Isabelle : Tout à fait d’accord. On voit presque les idées prendre forme sous nos yeux, certaines sont à peine esquissées, mais on pressent déjà tout leur potentiel. D’autres sont encore brouillonnes et très ouvertes dans leurs contours. Les espaces laissés blancs pourraient être vus comme un terrain de création à investir, une page blanche au sens très concret. Mais comme tu le dis, de manière imagée, ils montrent l’importance du vide qui fait si souvent défaut dans nos modes de vie effrénés.
J’ai trouvé que dans cet album, les mots avaient une intensité très forte. Peut-être l’économie de mots et leur choix, le positionnement du texte dans la mise en page, la façon dont ces mots et les illustrations se font écho. Est-ce que c’est quelque chose qui t’a marquée lors de ta lecture ?

Colette : Oui c’est un album au sens plein du terme, au sens où je les aime d’amour, un album où les images n’existent pas sans le texte et où le texte n’a aucun sens sans les images. Le fait que le texte ne soit pas toujours à la même place, qu’il faille parfois le débusquer, mime le cheminement même de l’idée qui est au coeur de ce livre. Les mots complètent parfaitement les images, ils apportent même à certains endroits une forme d’humour inattendu. Je pense au titre bien entendu avec son jeu de mots si bien trouvé, mais aussi à la page des idées “sans queue ni tête” où les mots viennent justement se placer en guise de tête de l’animal qui l’a perdue !

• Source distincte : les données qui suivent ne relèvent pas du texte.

/-! ## Encoding -/

/-- `30_encoding.md` R70, R80 and the table of `95_test_vectors.md` section 3: one frame of each class of command, written
out byte by byte, decodes to the instruction it stands for. Four byte sequences are refused, each by name: a wrong last byte as a
checksum error (`40_framer.md` R105, `60_exceptions.md` R181), AA 01 AB as a length error (R107, R181 and `30_encoding.md` R84:
the spec's decision 92 D4, log entry 6), and, under names of the model for what the spec calls no error, a frame not yet whole
(R101 step 4) and a first byte that is not SOF (R102, R85). -/
def Obligations.WrittenFramesDecode : Prop :=
  decode [0xAA, 0x02, 0x01, 0xAD] = .ok (.echo [], []) ∧
  decode [0xAA, 0x04, 0x02, 0x03, 0x07, 0xBA] = .ok (.btnPressed [3, 7], []) ∧
  decode [0xAA, 0x02, 0x04, 0xB0] = .ok (.modeCheckKeyboard [], []) ∧
  decode [0xAA, 0x03, 0x07, 0x09, 0xBD] = .ok (.modeDiodeConfig [9], []) ∧
  decode [0xAA, 0x07, 0x0C, 0x03, 0x07, 0x01, 0x03, 0x07, 0xD2] = .ok (.statusUpdate [3, 7, 1, 3, 7], []) ∧
  decode [0xAA, 0x02, 0xFF, 0xAB, 0x00] = .ok (.unknown 0xFF [], [0x00]) ∧
  decode [0xAA, 0x02, 0x01, 0xAE] = .error (.framing .checksum) ∧
  decode [0xAA, 0x01, 0xAB] = .error (.framing .length) ∧
  decode [0xAA, 0x02, 0x01] = .error .incomplete ∧
  decode [0x09, 0xB5] = .error .noSof

/-- `41_codec_tx.md` R126, `40_framer.md` R115: decoding the frame of a well-formed instruction gives it back, whatever
follows the frame. -/
def Obligations.DecodeEncodeRoundTrip : Prop :=
  ∀ (i : Instr) (rest : List Byte), i.WellFormed → decode (encode i ++ rest) = .ok (i, rest)

/-- `30_encoding.md` R70 to R76: the decoder accepts nothing but frames of well-formed instructions, and consumes exactly the
frame. (That Length below 2 is no frame is the spec's decision 92 D4, log entry 6.) -/
def Obligations.DecodeAcceptsOnlyEncodings : Prop :=
  ∀ (bs rest : List Byte) (i : Instr), decode bs = .ok (i, rest) → i.WellFormed ∧ bs = encode i ++ rest

/-- `30_encoding.md` R71 and R72: the Length law and the checksum law, of every frame that is built and of every frame that is
accepted; the ECHO frame. That no accepted frame has a Length below 2 is R73's second conjunct, the spec's decision 92 D4, log
entry 6. -/
def Obligations.BuiltFramesObeyLengthAndChecksumLaws : Prop :=
  (∀ (c : Byte) (p f : List Byte), build c p = some f →
    (f.getD 1 0).toNat = 1 + p.length + 1 ∧ p.length = (f.getD 1 0).toNat - 2 ∧ f.length = 2 + (f.getD 1 0).toNat ∧
    2 ≤ (f.getD 1 0).toNat ∧ (f.getD 1 0).toNat ≤ 255 ∧
    f.getLastD 0 = sum8 f.dropLast) ∧
  (∀ (bs : List Byte) (i : Instr) (rest : List Byte), decode bs = .ok (i, rest) →
    let f := bs.take (2 + (bs.getD 1 0).toNat)
    f.length = 2 + (f.getD 1 0).toNat ∧ i.payload.length = (f.getD 1 0).toNat - 2 ∧ 2 ≤ (f.getD 1 0).toNat ∧
    f.getLastD 0 = sum8 f.dropLast) ∧
  sum8 [0xAA, 0x02, 0x01] = 0xAD ∧ build 0x01 [] = some [0xAA, 0x02, 0x01, 0xAD]

/-- `41_codec_tx.md` R120: `build` on every Command byte and every payload of 0 to 253 bytes, and its two examples. -/
def Obligations.BuildAnswersTheWireFrame : Prop :=
  (∀ (c : Byte) (p : List Byte), p.length ≤ 253 →
    build c p = some (0xAA :: BitVec.ofNat 8 (p.length + 2) :: c ::
      (p ++ [sum8 (0xAA :: BitVec.ofNat 8 (p.length + 2) :: c :: p)])) ∧
    ∀ f, build c p = some f → f.length = p.length + 4) ∧
  build 0x01 [] = some [0xAA, 0x02, 0x01, 0xAD] ∧
  build 0x02 [0x03, 0x07] = some [0xAA, 0x04, 0x02, 0x03, 0x07, 0xBA]

/-- `41_codec_tx.md` R124 and `30_encoding.md` R79, with the bound of R121 (a longer payload is refused by the model's
choice, 93 U4, log entry 16): the status frame of up to 125 LED pairs field by field, pair `k` at payload offset `3 + 2k`. -/
def Obligations.StatusFrameLayout : Prop :=
  ∀ (p1 p2 : Byte) (pairs : List (Byte × Byte)),
    (125 < pairs.length → status p1 p2 pairs = none) ∧
    (pairs.length ≤ 125 → ∃ f, status p1 p2 pairs = some f ∧ f.length = 7 + 2 * pairs.length ∧
      f.take 6 = [0xAA, BitVec.ofNat 8 (5 + 2 * pairs.length), 0x0C, p1, p2, BitVec.ofNat 8 pairs.length] ∧
      (∀ k (h : k < pairs.length), f.getD (6 + 2 * k) 0 = pairs[k].1 ∧ f.getD (7 + 2 * k) 0 = pairs[k].2) ∧
      f.getLastD 0 = sum8 f.dropLast)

Isabelle : Elles m’ont fait forte impression, ces idées sans queue ni tête ! Il y a aussi quelque chose de poétique dans le choix des mots, leur sonorité. Par exemple :

“Baroques et biscornues
brouillonnes, hirsutes ou vacillantes,
elles se suivent, s’amalgament, se tissent, s’évaporent.”

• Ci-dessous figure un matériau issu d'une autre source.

-- ==== Sys2Proof/Laws/Framer.lean ====
section
/-! SUPPORT. The Framer as a pure parser followed by effects: `parse` says which errors and packets a buffer holds and what
is left of it, `applyItems` what they do to the state, and `feed` is the two together. -/

namespace Sys2Proof.Machine

/-- What the tests make of one candidate (R192). -/
inductive Item where
  | error (cause : FramingCause)
  | packet (i : Instr)
  deriving DecidableEq, Repr

/-- The item of a candidate. -/
def itemOf (f : List Byte) : Item :=
  match decodeCandidate f with
  | .error c => .error c
  | .ok i => .packet i

/-- The passes of `drain` on a buffer alone. -/
def items : Nat → List Byte → List Item × List Byte
  | 0, buf => ([], buf)
  | n + 1, buf =>
    match scan buf with
    | .wait residue => ([], residue)
    | .cut f rest => (itemOf f :: (items n rest).1, (items n rest).2)

/-- What an item does to the state. -/
def applyItem (s : State) : Item → State
  | .error c => s.raise (.framing c)
  | .packet i => applyInstr i (s.pktObs i.command i.payload)

/-- What a list of items does. -/
def applyItems (its : List Item) (s : State) : State := its.foldl applyItem s

/-- The items and the residue of a buffer. -/
def parse (buf : List Byte) : List Item × List Byte := items (buf.length + 1) buf

@[simp] theorem applyItems_nil (s : State) : applyItems [] s = s := rfl
@[simp] theorem applyItems_cons (i : Item) (its : List Item) (s : State) :
    applyItems (i :: its) s = applyItems its (applyItem s i) := rfl
theorem applyItems_append (as bs : List Item) (s : State) :
    applyItems (as ++ bs) s = applyItems bs (applyItems as s) := List.foldl_append

/-- Effects do not look at RXBUF. -/
theorem applyItem_setRxbuf (s : State) (b : List Byte) (i : Item) :
    applyItem (s.setRxbuf b) i = (applyItem s i).setRxbuf b := by
  cases i <;> rfl

theorem applyItems_setRxbuf (its : List Item) (s : State) (b : List Byte) :
    applyItems its (s.setRxbuf b) = (applyItems its s).setRxbuf b := by
  induction its generalizing s with
  | nil => rfl
  | cons i its ih => rw [applyItems_cons, applyItem_setRxbuf, ih, applyItems_cons]

theorem applyItem_rxbuf (s : State) (i : Item) : (applyItem s i).rxbuf = s.rxbuf := by
  cases i <;> rfl

theorem deliver_eq (i : Instr) (s : State) : deliver i s = .next (applyItem s (.packet i)) := exec_eq _ _

@[simp] theorem setRxbuf_setRxbuf (s : State) (a b : List Byte) : (s.setRxbuf a).setRxbuf b = s.setRxbuf b := rfl

/-- R101: everything `drain` can do. -/
theorem drain_eq (n : Nat) (s : State) :
    drain n s = .next ((applyItems (items n s.rxbuf).1 s).setRxbuf (items n s.rxbuf).2) := by
  induction n generalizing s with
  | zero => rfl
  | succ n ih =>
    unfold drain items
    cases hs : scan s.rxbuf with
    | wait r => rfl
    | cut f rest =>
      simp only [itemOf]
      cases hd : decodeCandidate f with
      | error c =>
        simp only
        rw [ih]
        show Host.Outcome.next _ = .next _
        rw [applyItems_cons]
        have : (s.setRxbuf rest).raise (.framing c) = (applyItem s (.error c)).setRxbuf rest := rfl
        rw [this, applyItems_setRxbuf]
        rfl
      | ok i =>
        simp only [deliver_eq]
        rw [ih, applyItems_cons, applyItem_setRxbuf, applyItems_setRxbuf]
        rfl

/-- R100: everything `feed` can do. -/
theorem feed_eq (bs : List Byte) (s : State) :
    feed bs s = .next ((applyItems (parse (s.rxbuf ++ bs)).1 s).setRxbuf (parse (s.rxbuf ++ bs)).2) := by
  rw [feed, drain_eq, applyItems_setRxbuf]
  rfl

/-- R101 step 5: a cut takes at least two bytes. -/
theorem scan_cut_length {buf f rest : List Byte} (h : scan buf = .cut f rest) : rest.length + 2 ≤ buf.length := by
  unfold scan at h
  have hl := (List.dropWhile_sublist (fun b => b != Config.sof) (l := buf)).length_le
  split at h
  · cases h
  · cases h
  · next b len body hw =>
    rw [hw] at hl
    split at h
    · cases h
    · cases h
      simp only [List.length_cons, List.length_drop] at *
      omega

/-- Passes beyond the length of the buffer change nothing. -/
theorem items_stable (n m : Nat) (buf : List Byte) (hn : buf.length < n) (hm : buf.length < m) :
    items n buf = items m buf := by
  induction n generalizing m buf with
  | zero => omega
  | succ n ih =>
    cases m with
    | zero => omega
    | succ m =>
      unfold items
      cases hs : scan buf with
      | wait r => rfl
      | cut f rest =>
        have := scan_cut_length hs
        simp only [ih m rest (by omega) (by omega)]

theorem parse_wait {buf r : List Byte} (h : scan buf = .wait r) : parse buf = ([], r) := by
  unfold parse items
  rw [h]

theorem parse_cut {buf f rest : List Byte} (h : scan buf = .cut f rest) :
    parse buf = (itemOf f :: (parse rest).1, (parse rest).2) := by
  have := scan_cut_length h
  have he : items buf.length rest = parse rest := items_stable _ _ _ (by omega) (by omega)
  unfold parse items
  rw [h]
  simp only [he]
  rfl

@[simp] theorem parse_nil : parse [] = ([], []) := rfl

/-- R102: noise in front changes nothing. -/
theorem parse_noise (n buf : List Byte) (hn : Config.sof ∉ n) : parse (n ++ buf) = parse buf := by
  have hs := scan_noise n buf hn
  cases h : scan buf with
  | wait r => rw [parse_wait (hs.trans h), parse_wait h]
  | cut f rest => rw [parse_cut (hs.trans h), parse_cut h]

/-- R101: with the first SOF at the front, a whole candidate is cut. -/
theorem parse_candidate (len : Byte) (body rest : List Byte) (h : body.length = len.toNat) :
    parse (Config.sof :: len :: (body ++ rest)) = (itemOf (Config.sof :: len :: body) :: (parse rest).1, (parse rest).2) := by
  apply parse_cut
  rw [scan_frame, if_neg (by simp [h])]
  simp [← h]

/-- R101 steps 3 and 4: a proper prefix of a candidate waits. -/
theorem parse_ok (buf : List Byte) (h : rxbufOk buf = true) : parse buf = ([], buf) := by
  apply parse_wait
  match buf, h with
  | [], _ => rfl
  | [b], h =>
    have : b = Config.sof := by simpa [rxbufOk] using h
    rw [this]; rfl
  | b :: len :: body, h =>
    simp only [rxbufOk, Bool.and_eq_true, beq_iff_eq, decide_eq_true_eq] at h
    rw [h.1.1, scan_frame, if_pos h.2]

/-- R24: what a scan leaves waiting is a residue. -/
theorem scan_wait_ok {buf r : List Byte} (h : scan buf = .wait r) : rxbufOk r = true := by
  have hd : ∀ b t, buf.dropWhile (fun b => b != Config.sof) = b :: t → b = Config.sof := by
    intro b t he
    have := List.head?_dropWhile_not (fun b => b != Config.sof) buf
    rw [he] at this
    simpa using this
  unfold scan at h
  split at h
  · cases h; rfl
  · next b hb => cases h; simp [rxbufOk, hd _ _ hb]
  · next b len body hb =>
    split at h
    · next hl =>
      cases h
      have : len ≠ 0 := by rintro rfl; simp at hl
      simp only [rxbufOk, hd _ _ hb, beq_self_eq_true, Bool.true_and, Bool.and_eq_true, decide_eq_true_eq]
      exact ⟨by bv_omega, hl⟩
    · cases h

/-- R24: after a drain RXBUF is a residue, whatever it was before. -/
theorem parse_residue_ok (buf : List Byte) : rxbufOk (parse buf).2 = true := by
  generalize hn : buf.length = n
  induction n using Nat.strong_induction_on generalizing buf with
  | _ n ih =>
    cases h : scan buf with
    | wait r => rw [parse_wait h]; exact scan_wait_ok h
    | cut f rest =>
      rw [parse_cut h]
      exact ih rest.length (by have := scan_cut_length h; omega) rest rfl

/-- R101 steps 1 and 2: what waits is the buffer less its noise. -/
theorem scan_wait_split {buf r : List Byte} (h : scan buf = .wait r) : ∃ n, Config.sof ∉ n ∧ buf = n ++ r := by
  refine ⟨buf.takeWhile (fun b => b != Config.sof), ?_, ?_⟩
  · intro hm
    have := List.mem_takeWhile_imp hm
    simp at this
  · have hr : r = buf.dropWhile (fun b => b != Config.sof) := by
      unfold scan at h
      split at h
      · next hb => cases h; exact hb.symm
      · next hb => cases h; exact hb.symm
      · next hb =>
        split at h
        · cases h; exact hb.symm
        · cases h
    rw [hr, List.takeWhile_append_dropWhile]

/-- R101: a cut is noise, one whole candidate, and the rest. -/
theorem scan_cut_split {buf f rest : List Byte} (h : scan buf = .cut f rest) :
    ∃ n len body, Config.sof ∉ n ∧ body.length = len.toNat ∧ f = Config.sof :: len :: body ∧
      buf = n ++ (Config.sof :: len :: (body ++ rest)) := by
  have hd : ∀ b t, buf.dropWhile (fun b => b != Config.sof) = b :: t → b = Config.sof := by
    intro b t he
    have := List.head?_dropWhile_not (fun b => b != Config.sof) buf
    rw [he] at this
    simpa using this
  have hn : Config.sof ∉ buf.takeWhile (fun b => b != Config.sof) := fun hm => by
    have := List.mem_takeWhile_imp hm
    simp at this
  unfold scan at h
  split at h
  · cases h
  · cases h
  · next b len body hb =>
    split at h
    · cases h
    · next hl =>
      cases h
      refine ⟨buf.takeWhile (fun b => b != Config.sof), len, body.take len.toNat, hn, ?_, ?_, ?_⟩
      · rw [List.length_take]; omega
      · rw [hd _ _ hb]
      · have he := List.takeWhile_append_dropWhile (p := fun b => b != Config.sof) (l := buf)
        rw [hb, hd _ _ hb] at he
        rw [List.take_append_drop, he]

/-- Conversely, noise, one whole candidate and a rest are cut so. -/
theorem scan_candidate (n : List Byte) (len : Byte) (body rest : List Byte) (hn : Config.sof ∉ n)
    (hb : body.length = len.toNat) :
    scan (n ++ (Config.sof :: len :: (body ++ rest))) = .cut (Config.sof :: len :: body) rest := by
  rw [scan_noise _ _ hn, scan_frame, if_neg (by simp [hb])]
  simp [← hb]

/-- R108: parsing in two pieces is parsing in one. -/
theorem parse_append (a b : List Byte) :
    parse (a ++ b) = ((parse a).1 ++ (parse ((parse a).2 ++ b)).1, (parse ((parse a).2 ++ b)).2) := by
  generalize hn : a.length = n
  induction n using Nat.strong_induction_on generalizing a with
  | _ n ih =>
    cases h : scan a with
    | wait r =>
      obtain ⟨noise, hno, rfl⟩ := scan_wait_split h
      rw [parse_wait h, List.append_assoc, parse_noise _ _ hno]
      simp
    | cut f rest =>
      obtain ⟨noise, len, body, hno, hb, rfl, rfl⟩ := scan_cut_split h
      have hab := scan_candidate noise len body (rest ++ b) hno hb
      have hlen := scan_cut_length h
      have happ : noise ++ (Config.sof :: len :: (body ++ rest)) ++ b =
          noise ++ (Config.sof :: len :: (body ++ (rest ++ b))) := by simp
      rw [parse_cut h, happ, parse_cut hab, ih rest.length (by omega) rest rfl]
      simp

/-- The packets among the items, as observations. -/
def packetsOf (its : List Item) : List Packet :=
  its.filterMap fun
    | .packet i => some ⟨i.command, i.payload⟩
    | .error _ => none

/-- R38: one observation for each packet, in order. -/
theorem applyItems_obs (its : List Item) (s : State) : (applyItems its s).obs = s.obs ++ packetsOf its := by
  induction its generalizing s with
  | nil => simp [packetsOf]
  | cons i its ih =>
    rw [applyItems_cons, ih]
    cases i with
    | error c => simp [applyItem, packetsOf]
    | packet i => simp [applyItem, packetsOf, State.pktObs]

theorem applyItems_input (its : List Item) (s : State) : (applyItems its s).input = s.input := by
  induction its generalizing s with
  | nil => rfl
  | cons i its ih => rw [applyItems_cons, ih]; cases i <;> rfl

theorem applyItems_interval (its : List Item) (s : State) : (applyItems its s).interval = s.interval := by
  induction its generalizing s with
  | nil => rfl
  | cons i its ih => rw [applyItems_cons, ih]; cases i <;> rfl

/-- Effects do not look at the waiting events. -/
theorem applyItems_withInput (its : List Item) (s : State) (es : List Event) :
    applyItems its { s with input := es } = { applyItems its s with input := es } := by
  induction its generalizing s with
  | nil => rfl
  | cons i its ih =>
    have h : applyItem { s with input := es } i = { applyItem s i with input := es } := by cases i <;> rfl
    rw [applyItems_cons, applyItems_cons, h, ih]

/-- R101: bytes that complete exactly one candidate. -/
theorem feed_candidate {s : State} {bs body : List Byte} {len : Byte} (h : s.rxbuf ++ bs = Config.sof :: len :: body)
    (hl : body.length = len.toNat) :
    feed bs s = .next ((applyItem s (itemOf (Config.sof :: len :: body))).setRxbuf []) := by
  have hp := parse_candidate len body [] hl
  rw [List.append_nil] at hp
  rw [feed_eq, h, hp]
  rfl

/-- R103: what one more byte makes of a residue: noise, a longer residue, or a whole candidate. -/
theorem rxbufOk_append {buf : List Byte} {b : Byte} (h : rxbufOk buf = true) :
    (buf = [] ∧ b ≠ Config.sof) ∨ rxbufOk (buf ++ [b]) = true ∨
      ∃ len body, buf ++ [b] = Config.sof :: len :: body ∧ body.length = len.toNat := by
  match buf, h with
  | [], _ =>
    by_cases hb : b = Config.sof
    · exact .inr (.inl (by simp [rxbufOk, hb]))
    · exact .inl ⟨rfl, hb⟩
  | [a], h =>
    have ha : a = Config.sof := by simpa [rxbufOk] using h
    subst ha
    by_cases hb : b = 0
    · exact .inr (.inr ⟨b, [], rfl, by simp [hb]⟩)
    · refine .inr (.inl ?_)
      have hn : b.toNat ≠ 0 := fun h => hb (BitVec.eq_of_toNat_eq h)
      simp only [List.singleton_append, rxbufOk, beq_self_eq_true, Bool.true_and, Bool.and_eq_true, decide_eq_true_eq]
      exact ⟨by bv_omega, by simp; omega⟩
  | a :: len :: body, h =>
    simp only [rxbufOk, Bool.and_eq_true, beq_iff_eq, decide_eq_true_eq] at h
    obtain ⟨⟨rfl, h1⟩, h2⟩ := h
    by_cases hl : body.length + 1 = len.toNat
    · exact .inr (.inr ⟨len, body ++ [b], rfl, by simp [hl]⟩)
    · refine .inr (.inl ?_)
      simp only [List.cons_append, rxbufOk, beq_self_eq_true, Bool.true_and, Bool.and_eq_true, decide_eq_true_eq]
      exact ⟨h1, by simp; omega⟩

end Sys2Proof.Machine
end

Colette : Tu as raison de souligner la poésie du texte, j’ai aussi été sensible à la musicalité des mots qui participe aussi à rendre plus accessible ce sujet si ardu ! 

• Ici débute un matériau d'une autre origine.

-- ==== Sys2Proof/Config.lean ====
section
/-!
DEFINITION. The free values of the model: what the manual leaves open and the model does not choose. Each constant is
opaque, so that no proof can see its value and every claim holds whatever it is. The assumption log names each of them.
-/

namespace Sys2Proof.Config

/-- What a 32-bit count or tally that the manual does not bound otherwise holds after it is raised at 4,294,967,295. The
argument names the tally. Log entry 4. -/
opaque tallyPastTop : Nat → BitVec 32

/-- What the 48-bit sequence counter holds after it is advanced at its largest value. Log entry 4. -/
opaque sequencePastTop : BitVec 48

/-- What the 48-bit count of the bytes delivered under a grant holds once it passes its largest value, by the count before and
the bytes sent. Log entry 4. -/
opaque deliveredPastTop : Nat → Nat → BitVec 48

/-- Whether a GET_OBJECT mode byte that is neither EXACT (0) nor NEXT (1) is taken as NEXT. Log entry 5. -/
opaque unlistedModeIsNext : Nat → Bool

/-- Whether a setting byte that is neither 0 nor 1 (enabled, broadcast wake) is taken as on. Log entry 5. -/
opaque unlistedSettingIsOn : Nat → Bool

/-- The bytes-received figure of an INGEST_DATA reply that names no stream. Log entry 6. -/
opaque noStreamReceived : BitVec 48

/-- The free-space figure of an INGEST_DATA reply that names no stream. Log entry 6. -/
opaque noStreamFree : BitVec 32

/-- A byte of a word that the memory delivers flagged as bad, by its address. Log entry 7. -/
opaque badWordByte : Nat → Byte

/-- What masks the byte at an offset of the four table regions. The manual gives the sizes of the records there and not their
packing, so that no byte's value is known. Log entry 8. -/
opaque packMask : Nat → Byte

/-- What a reply or a notice carries, in a field of the given size, for a figure that is absent at that moment (no bay bound,
no object, an alarm that is off). Log entry 10. -/
opaque absentField : Nat → Nat

/-- What a reply or a notice carries as the unit of a finding whose unit is the parity unit. Log entry 10. -/
opaque parityUnit : Nat

/-- How far above 2^40 the number lies that a reply carries for an unlimited allowance. Log entry 10. -/
opaque unlimitedExcess : Nat

end Sys2Proof.Config
end

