-- ==== Sys2Proof/Machine/IndexOps.lean ====
section
/-!
DEFINITION. The chunk index (chapter 2) and the container figures that follow it (R85, R86): each request to IDX as an
operation that changes the tables and leaves IDX's answer. No operation asks whether the tables are in force: between a warm
reset and the attach, and after an attach that fails, IDX holds no index (R29) and no rule says what a request does, so that one
reads and changes the retained tables as it would change those of an index (DESIGN CHOICE, log entry 83).
-/

namespace Sys2Proof.Machine

/-! ## Containers going FREE, live bytes, reads in flight (R85, R86) -/

/-- Whether a container is the source of the relocation in progress, which goes FREE only at its end (R86), or of the relocation
that the array's failure has abandoned, which stays DRAINING until the next attach (R91). That holds a source back whose record is
recovered meanwhile too (R182 has such a container go FREE by R86: DESIGN CHOICE, log entry 72). -/
def State.isSource (s : State) (c : Nat) : Bool := (s.ctm.reloc.any fun r => r.source = c) || decide (s.ctm.abandoned = some c)

/-- Whether a container's record meets the conditions of R86. -/
def Container.spent (r : Container) : Bool :=
  (decide (r.state = .sealed) || decide (r.state = .draining)) && decide (r.reads = 0) &&
    (match r.kind with
     | .data => decide (r.live = 0)
     | .recipe => decide (r.segRefs = 0))

/-- Whether replay is applying a container (R193): its references stand at what has been applied so far, so that it is tested
only when the containers are adjusted (R92). -/
def State.beingReplayed (s : State) (c : Nat) : Bool :=
  s.ckr.attach.any fun a => decide (a.stage = .apply) && a.applied.any fun x => x.container = c

/-- The test of R86: a container that meets it goes FREE and joins the quarantine list, unless it is the source of a
relocation or being replayed (R91, R193). While a checkpoint copies its slot the change is held back (R188). -/
def State.testFree (s : State) (c : Nat) : State :=
  match s.cont c with
  | none => s
  | some r =>
    if r.spent && !s.isSource c && !s.beingReplayed c then
      if s.ctm.noFree then
        s.onCtm fun m => { m with deferred := if m.deferred.contains c then m.deferred else m.deferred ++ [c] }
      else (s.setCont c none).onTables fun t => t.setLists t.freeList (t.quarantine ++ [c])
    else s

/-- A container's live bytes raised (R85). -/
def State.liveRaise (s : State) (c n : Nat) : State := s.modCont c fun r => { r with live := r.live + n }

/-- A container's live bytes lowered, and the container tested (R85, R86). -/
def State.liveLower (s : State) (c n : Nat) : State :=
  (s.modCont c fun r => { r with live := r.live - n }).testFree c

/-- A segment location joins a map (R51, R85). -/
def State.segRefRaise (s : State) (c : Nat) : State := s.modCont c fun r => { r with segRefs := r.segRefs + 1 }

/-- A segment location leaves a map (R51, R85). -/
def State.segRefLower (s : State) (c : Nat) : State :=
  (s.modCont c fun r => { r with segRefs := r.segRefs - 1 }).testFree c

/-- Reads in flight raised (R85). -/
def State.readRaise (s : State) (c : Nat) : State := s.modCont c fun r => { r with reads := r.reads + 1 }

/-- Reads in flight lowered, never below 0, and the container tested (R85, R86). -/
def State.readLower (s : State) (c : Nat) : State :=
  (s.modCont c fun r => { r with reads := r.reads - 1 }).testFree c

/-! ## Handles, buckets, headers (R26 to R28, R45) -/

/-- A pinned refcount (R39). -/
def pinned : Nat := 65535

/-- Whether a number is a handle (R26). -/
def Tables.isHandle (t : Tables) (h : Nat) : Bool :=
  decide (h < 8 * t.buckets) || (decide (overflowBase ≤ h) && decide (h < overflowBase + t.buckets))

/-- The entry of a handle, or none for an EMPTY one or a number that is not a handle. -/
def Tables.entry (t : Tables) (h : Nat) : Option IdxEntry := if t.isHandle h then getKey t.entries h else none

/-- The bucket of a fingerprint (R26). -/
def Tables.bucketOf (t : Tables) (f : Fp) : Nat := fpCrc f % t.buckets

Isabelle : C’est un détail, mais le passage sur la technique de chasse m’a laissée un peu perplexe. Je ne suis pas sûre d’avoir compris ce que l’autrice voulait dire par “technique de chasse : la paresse à l’approche et sans filet.”

Colette : Je pense que justement c’est un jeu de mots – peut-être moins bien trouvé que les autres – qui annonce la métaphore animale et qui présente la création comme l’attente de quelque chose que tu trouves sans la chercher. D’ailleurs as-tu remarqué la citation de Gaston Bacherlard en exergue de cet album ? “Celui qui trouve sans chercher est celui qui a longtemps cherché sans trouver.” Quelle fabuleuse citation pour résumer l’esprit du livre.

Isabelle : Oui, parfaite comme mise en bouche !

Colette : Et finalement, on n’a pas encore parlé des “drôles de bestioles” choisies pour incarner les idées. Car c’est aussi une sorte de fable qui se joue là. Ou peut-être un étrange bestiaire. As-tu apprécié le choix des animaux pour incarner telle ou telle idée ?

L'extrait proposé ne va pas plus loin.